/-- A function is enabled again; an alignment function goes on with its schedules, R507. -/
def State.enableFunc (s : State) (kind idx : Nat) : State :=
  let s := s.setFuncs fun l => l.filter fun f => !(f.kind == kind && f.idx == idx)
  if kind = 2 then (List.range 4).foldl (fun (s : State) j => s.resumeSched j 2) s else s

/-- Whether the parameters of CTRL_FUNC_DISABLE lie in their ranges, R109. -/
def Cmd.disableOk (c : Cmd) : Bool := funcExists (c.p 0x20 1) (c.p 0x22 2) && decide (c.p 0x21 1 ≤ 1 ∧ c.p 0x24 4 ≤ 10000)

/-- The function stops accepting work, R110; a second disable joins a pending one. -/
def State.disableFunc (s : State) (c : Cmd) : State :=
  let kind := c.p 0x20 1
  let mode := c.p 0x21 1
  let idx := c.p 0x22 2
  let ms := c.p 0x24 4
  match s.ccx.funcs.find? fun f => f.kind == kind && f.idx == idx with
  | some f =>
    let s := s.setFuncs (updFirst (fun f => f.kind == kind && f.idx == idx) fun f => { f with discard := f.discard || mode == 1, cmds := f.cmds ++ [c.id] })
    if mode = 1 ∧ f.discard = false then
      let s := s.discardAll (f.waiting.filter s.isRunning)
      if kind = 2 then s.disableAlign true else if kind = 3 then s.discardFrame else s
    else s
  | none =>
    let mine := s.ccx.cmds.filter fun x => s.isFor x kind idx
    let queued := mine.filter fun x => x.state == .accepted
    let running := mine.filter fun x => x.state == .running
    let rec_ : FuncRec := { kind := kind, idx := idx, discard := mode == 1, due := c.acceptNs + (if ms = 0 then 100 else ms) * 1000000, waiting := running.map (·.id)
                            cmds := [c.id], ended := running.length, failed := queued.length, committed := false }
    let s := s.setFuncs fun l => l ++ [rec_]
    let s := queued.foldl (fun (s : State) x => s.failCmd x.id 0x18) s
    let s := if mode = 1 then s.discardAll rec_.waiting else s
    if kind = 2 then s.disableAlign (mode == 1) else if kind = 3 ∧ mode = 1 then s.discardFrame else s

/-- Whether an earlier disable of the named function has committed, R111; one that timed out counts as committed (DESIGN CHOICE, log
entry 75). -/
def State.disabledBefore (s : State) (c : Cmd) : Bool :=
  s.ccx.funcs.any fun f => f.kind == c.p 0x20 1 && f.idx == c.p 0x22 2 && f.committed

/-- CTRL_FUNC_DISABLE at its acceptance, R110: 2 marks a disable that acts since then, 3 one that changes nothing. -/
def State.disableAccepted (s : State) (c : Cmd) : State :=
  if c.disableOk = false then s
  else if s.disabledBefore c then s.updCmd c.id fun x => { x with aux := [3] }
  else (s.disableFunc c).updCmd c.id fun x => { x with aux := [2] }

/-- CTRL_FUNC_DISABLE: R110, R111. It has acted at its acceptance and commits when the last RUNNING command has ended. -/
def ctrlFuncDisable (c : Cmd) (s : State) : State :=
  if c.aux.contains 2 then s
  else s.firstFail c [(!c.disableOk, stBadParam)] fun s =>
    if c.aux.contains 3 || s.disabledBefore c then s.doneWith c (leBytes 8 0) else s.disableFunc c

def execCtrlFuncDisable (dt id : Nat) (s : State) : Host.Outcome State Fault Refusal := runCmd dt id 0x0103 ctrlFuncDisable s

/-- CTRL_FUNC_ENABLE: R111. -/
def ctrlFuncEnable (c : Cmd) (s : State) : State :=
  let kind := c.p 0x20 1
  let idx := c.p 0x22 2
  s.firstFail c [(!(funcExists kind idx), stBadParam), (s.ccx.funcs.any fun f => f.kind == kind && f.idx == idx && !f.committed, stBusy)] fun s =>
    (if s.funcOff kind idx then s.enableFunc kind idx else s).done c

def execCtrlFuncEnable (dt id : Nat) (s : State) : Host.Outcome State Fault Refusal := runCmd dt id 0x0104 ctrlFuncEnable s

/-! Tables of ranges and quotas, R115, R116 -/

/-- Range entries: base, size in units of 64 KiB, flags. -/
def rangeEntries (b : Bytes) (n : Nat) : List (Nat × Nat × Nat) :=
  (List.range n).map fun (i : Nat) => (numAt b (16 * i) 8, numAt b (16 * i + 8) 4, numAt b (16 * i + 12) 4 % 8)

/-- Quota entries: arbiter, quota. -/
def quotaEntries (b : Bytes) (n : Nat) : List (Nat × Nat) := (List.range n).map fun (i : Nat) => (numAt b (4 * i) 2, numAt b (4 * i + 2) 1)

/-- Whether the fields of the entries lie in their ranges. -/
def rangesOk (l : List (Nat × Nat × Nat)) : Bool := l.all fun e => decide (e.1 % 65536 = 0 ∧ 1 ≤ e.2.1)
def quotasOk (l : List (Nat × Nat)) : Bool :=
  (l.all fun e => decide (e.1 ≤ 57 ∧ 1 ≤ e.2 ∧ e.2 ≤ 64)) && (l.map (·.1)).eraseDups.length == l.length

/-- Whether a range reaches the register space or the firmware load region. -/
def reachesOwn (e : Nat × Nat × Nat) : Bool := meets e.1 (e.2.1 * 65536) csrBase csrSize || meets e.1 (e.2.1 * 65536) loadBase loadSize

/-- Whether a range overlaps one of another bank that it does not share. -/
def State.rangeClash (s : State) (p : Nat) (e : Nat × Nat × Nat) : Bool :=
  (List.range 8).any fun q => q != p && (s.ranges q).any fun x =>
    meets e.1 (e.2.1 * 65536) x.1 x.2.1 && !(e.2.2.testBit 2 && x.2.2.testBit 2)

/-- Whether the quotas would exceed 64 on an arbiter. -/
def State.quotaOver (s : State) (p : Nat) (l : List (Nat × Nat)) : Bool :=
  l.any fun e => decide (64 < e.2 + (List.range 8).foldl (fun (n : Nat) q => if q = p then n else n + s.fldOf (.mmvArbQuota e.1) (8 * q) 8) 0)

/-- The conditions of R116 after the field checks, in order; a protected region of R460 that loses its range is not permitted. -/
def State.defineErr (s : State) (p : Nat) (r : List (Nat × Nat × Nat)) (q : List (Nat × Nat)) : Option Nat :=
  let lost := s.protRegions.any fun e => e.2.2 == p && !(r.any fun x => inside e.1 e.2.1 x.1 (x.2.1 * 65536))
  (([(r.any fun e => s.inHole e.1 (e.2.1 * 65536), stHole), (r.any reachesOwn || lost, stNotPermitted), (r.any (s.rangeClash p), 0x22),
    (s.quotaOver p q, 0x23)] : List (Bool × Nat)).find? (·.1)).map (·.2)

_Exercise objective:_
Take the records above and return them exactly as written.

_Solved problem:_
/-- A function is enabled again; an alignment function goes on with its schedules, R507. -/
def State.enableFunc (s : State) (kind idx : Nat) : State :=
  let s := s.setFuncs fun l => l.filter fun f => !(f.kind == kind && f.idx == idx)
  if kind = 2 then (List.range 4).foldl (fun (s : State) j => s.resumeSched j 2) s else s

/-- Whether the parameters of CTRL_FUNC_DISABLE lie in their ranges, R109. -/
def Cmd.disableOk (c : Cmd) : Bool := funcExists (c.p 0x20 1) (c.p 0x22 2) && decide (c.p 0x21 1 ≤ 1 ∧ c.p 0x24 4 ≤ 10000)

/-- The function stops accepting work, R110; a second disable joins a pending one. -/
def State.disableFunc (s : State) (c : Cmd) : State :=
  let kind := c.p 0x20 1
  let mode := c.p 0x21 1
  let idx := c.p 0x22 2
  let ms := c.p 0x24 4
  match s.ccx.funcs.find? fun f => f.kind == kind && f.idx == idx with
  | some f =>
    let s := s.setFuncs (updFirst (fun f => f.kind == kind && f.idx == idx) fun f => { f with discard := f.discard || mode == 1, cmds := f.cmds ++ [c.id] })
    if mode = 1 ∧ f.discard = false then
      let s := s.discardAll (f.waiting.filter s.isRunning)
      if kind = 2 then s.disableAlign true else if kind = 3 then s.discardFrame else s
    else s
  | none =>
    let mine := s.ccx.cmds.filter fun x => s.isFor x kind idx
    let queued := mine.filter fun x => x.state == .accepted
    let running := mine.filter fun x => x.state == .running
    let rec_ : FuncRec := { kind := kind, idx := idx, discard := mode == 1, due := c.acceptNs + (if ms = 0 then 100 else ms) * 1000000, waiting := running.map (·.id)
                            cmds := [c.id], ended := running.length, failed := queued.length, committed := false }
    let s := s.setFuncs fun l => l ++ [rec_]
    let s := queued.foldl (fun (s : State) x => s.failCmd x.id 0x18) s
    let s := if mode = 1 then s.discardAll rec_.waiting else s
    if kind = 2 then s.disableAlign (mode == 1) else if kind = 3 ∧ mode = 1 then s.discardFrame else s

/-- Whether an earlier disable of the named function has committed, R111; one that timed out counts as committed (DESIGN CHOICE, log
entry 75). -/
def State.disabledBefore (s : State) (c : Cmd) : Bool :=
  s.ccx.funcs.any fun f => f.kind == c.p 0x20 1 && f.idx == c.p 0x22 2 && f.committed

/-- CTRL_FUNC_DISABLE at its acceptance, R110: 2 marks a disable that acts since then, 3 one that changes nothing. -/
def State.disableAccepted (s : State) (c : Cmd) : State :=
  if c.disableOk = false then s
  else if s.disabledBefore c then s.updCmd c.id fun x => { x with aux := [3] }
  else (s.disableFunc c).updCmd c.id fun x => { x with aux := [2] }

/-- CTRL_FUNC_DISABLE: R110, R111. It has acted at its acceptance and commits when the last RUNNING command has ended. -/
def ctrlFuncDisable (c : Cmd) (s : State) : State :=
  if c.aux.contains 2 then s
  else s.firstFail c [(!c.disableOk, stBadParam)] fun s =>
    if c.aux.contains 3 || s.disabledBefore c then s.doneWith c (leBytes 8 0) else s.disableFunc c

def execCtrlFuncDisable (dt id : Nat) (s : State) : Host.Outcome State Fault Refusal := runCmd dt id 0x0103 ctrlFuncDisable s

/-- CTRL_FUNC_ENABLE: R111. -/
def ctrlFuncEnable (c : Cmd) (s : State) : State :=
  let kind := c.p 0x20 1
  let idx := c.p 0x22 2
  s.firstFail c [(!(funcExists kind idx), stBadParam), (s.ccx.funcs.any fun f => f.kind == kind && f.idx == idx && !f.committed, stBusy)] fun s =>
    (if s.funcOff kind idx then s.enableFunc kind idx else s).done c

def execCtrlFuncEnable (dt id : Nat) (s : State) : Host.Outcome State Fault Refusal := runCmd dt id 0x0104 ctrlFuncEnable s

/-! Tables of ranges and quotas, R115, R116 -/

/-- Range entries: base, size in units of 64 KiB, flags. -/
def rangeEntries (b : Bytes) (n : Nat) : List (Nat × Nat × Nat) :=
  (List.range n).map fun (i : Nat) => (numAt b (16 * i) 8, numAt b (16 * i + 8) 4, numAt b (16 * i + 12) 4 % 8)

/-- Quota entries: arbiter, quota. -/
def quotaEntries (b : Bytes) (n : Nat) : List (Nat × Nat) := (List.range n).map fun (i : Nat) => (numAt b (4 * i) 2, numAt b (4 * i + 2) 1)

/-- Whether the fields of the entries lie in their ranges. -/
def rangesOk (l : List (Nat × Nat × Nat)) : Bool := l.all fun e => decide (e.1 % 65536 = 0 ∧ 1 ≤ e.2.1)
def quotasOk (l : List (Nat × Nat)) : Bool :=
  (l.all fun e => decide (e.1 ≤ 57 ∧ 1 ≤ e.2 ∧ e.2 ≤ 64)) && (l.map (·.1)).eraseDups.length == l.length

/-- Whether a range reaches the register space or the firmware load region. -/
def reachesOwn (e : Nat × Nat × Nat) : Bool := meets e.1 (e.2.1 * 65536) csrBase csrSize || meets e.1 (e.2.1 * 65536) loadBase loadSize

/-- Whether a range overlaps one of another bank that it does not share. -/
def State.rangeClash (s : State) (p : Nat) (e : Nat × Nat × Nat) : Bool :=
  (List.range 8).any fun q => q != p && (s.ranges q).any fun x =>
    meets e.1 (e.2.1 * 65536) x.1 x.2.1 && !(e.2.2.testBit 2 && x.2.2.testBit 2)

/-- Whether the quotas would exceed 64 on an arbiter. -/
def State.quotaOver (s : State) (p : Nat) (l : List (Nat × Nat)) : Bool :=
  l.any fun e => decide (64 < e.2 + (List.range 8).foldl (fun (n : Nat) q => if q = p then n else n + s.fldOf (.mmvArbQuota e.1) (8 * q) 8) 0)

/-- The conditions of R116 after the field checks, in order; a protected region of R460 that loses its range is not permitted. -/
def State.defineErr (s : State) (p : Nat) (r : List (Nat × Nat × Nat)) (q : List (Nat × Nat)) : Option Nat :=
  let lost := s.protRegions.any fun e => e.2.2 == p && !(r.any fun x => inside e.1 e.2.1 x.1 (x.2.1 * 65536))
  (([(r.any fun e => s.inHole e.1 (e.2.1 * 65536), stHole), (r.any reachesOwn || lost, stNotPermitted), (r.any (s.rangeClash p), 0x22),
    (s.quotaOver p q, 0x23)] : List (Bool × Nat)).find? (·.1)).map (·.2)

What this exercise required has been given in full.